El único rato que me permitía tener en español durante mi primera estancia en Alemania era el almuerzo. En el restaurante universitario al que acudía, los hispanohablantes solíamos ocupar una larga mesa en la que departíamos hasta mucho después de haber terminado de comer para desesperación del personal encargado de la limpieza. A miles de kilómetros de casa, valencianos, catalanes, madrileños, andaluces, bolivianos, venezolanos, colombianos y demás, estábamos, de verdad, unidos por un idioma común. Por supuesto, existía la notable excepción de los argentinos que o se sentaban con los españoles o se sentaban separados del resto de hispanoamericanos, pero bueno, ésa es otra historia. Hasta donde recuerdo, era casi una tradición hacer la comida en la lengua materna. Los franceses también solían sentarse con los franceses, los egipcios con los egipcios y, naturalmente, los alemanes con los alemanes. Había, sin embargo, un caso particular: dos chicos orientales que, pese a ser ambos indonesios, jamás los vimos comer juntos. En cierta ocasión uno de nosotros trabó conversación con uno de estos chicos indonesios y le preguntó por semejante comportamiento. “Es que él, respondió refiriéndose al otro chico, es chino” y se llevó los dedos a los ojos para hacerlos parecer (más) rasgados. “¿Y tú qué eres?” pensó el español.
En Indonesia la minoría china es una minoría poderosa y acaudalada, de modo que cada vez que se produce una situación fuera de lo común, la gente se lanza a asaltar sus comercios y linchar al primero que se encuentran a su paso. Da un poco igual que se trate de la caída del gobierno, de un golpe de Estado, de un tsunami o de la celebración de un triunfo futbolero, asaltar los comercios chinos es una tradición. Naturalmente no hay español que sea capaz de distinguir entre un chino y un indonesio, pero ellos sí que se distinguen y muy bien. En realidad, ningún español es capaz de distinguir tampoco entre un chino y un japonés, aún más, buena parte de la población confunde ambos países. Chinos y japoneses no se distinguen entre sí, se odian. Japón siempre ha temido a su enorme vecino y los chinos nunca han perdonado la carnicería que organizaron los japoneses en su país durante la Segunda Guerra Mundial.

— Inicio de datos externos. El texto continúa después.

-- ==== Sys2Proof/Word.lean ====
section
/-! DEFINITION. The bit-vector widths of the SIRCIS ALU instructions (`00_scope.md` R5, R6). -/

namespace Sys2Proof

/-- `XLEN`: a general register and every ALU result are 16 bits wide (`10_state.md` R10). -/
abbrev Word := BitVec 16

/-- `IMM8_W`: the Short Immediate constant is 8 bits wide (`30_encoding.md` R34). -/
abbrev Byte := BitVec 8

/-- `ILEN`: an instruction word is 32 bits (`30_encoding.md` R31, decided by D1). -/
abbrev InstrWord := BitVec 32

end Sys2Proof
end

La cosa va más allá. La última vez que residí en Alemania tuve que empadronarme en cierta localidad cercana a Hannover. Llegué a la oficina de turno, di los buenos días y allí que me quedé viendo cómo los funcionarios que estaban al otro lado del mostrador hacían como si yo no existiera. Después de muchos minutos, una señora se acercó con cara de palo y escuchó con poco menos que asco mis explicaciones de lo que deseaba hacer. Entonces, tomó mi documento de identidad y su cara cambió de expresión. “¡Ah! Pero si es Ud. español”, me dijo casi con una sonrisa. Desde ese momento trató de entablar una conversación amigable conmigo. Dado mi aspecto, probablemente, me había confundido con un turco o un árabe, confusión que algunos turcos y árabes también sufrieron. De hecho, algunos alemanes me confesaron azorados que la primera vez que oyeron hablar español, les sonó a árabe. Teniendo en cuenta que yo hablo andalú cerrado, no me extraña lo más mínimo. No obstante, siempre que he relatado anécdotas de este tipo en mi país, la gente se ha quedado extrañada. Aquí todo el mundo piensa ser muy distinto de marroquíes, argelinos o egipcios. Por contra, los españoles no sabemos distinguir entre alemanes, polacos, daneses y holandeses, aunque todos ellos bien que se distinguen entre sí y se miran con algo más que recelo. Sí sabemos distinguir entre gitanos y payos, proeza que me parece comparable a la que permite a los indonesios diferenciarse de los ciudadanos chinos de su país.
Los seres humanos somos especialistas en trazar fronteras, mentales cuando no físicas, entre nosotros, aunque no existan. Los blancos discriminan a los negros, pero cuando todos son negros los negros más claritos discriminan a los más oscuritos y cuando todos tienen ya el mismo color de piel, los más altos discriminan a los más bajos y si todos tienen la misma estatura y el mismo color de piel, entonces los cristianos discriminan a los musulmanes, menos cuando todos somos cristianos, en cuyo caso los católicos discriminan a los protestantes o cuando todos son musulmanes, en cuyo caso los sunníes discriminan a los chiíes o viceversa. Lo importante nunca es qué sea cada cual o el color de la piel de cada uno o qué religión profese, lo importante, lo realmente importante, es tener siempre una excusa para matarnos los unos a los otros.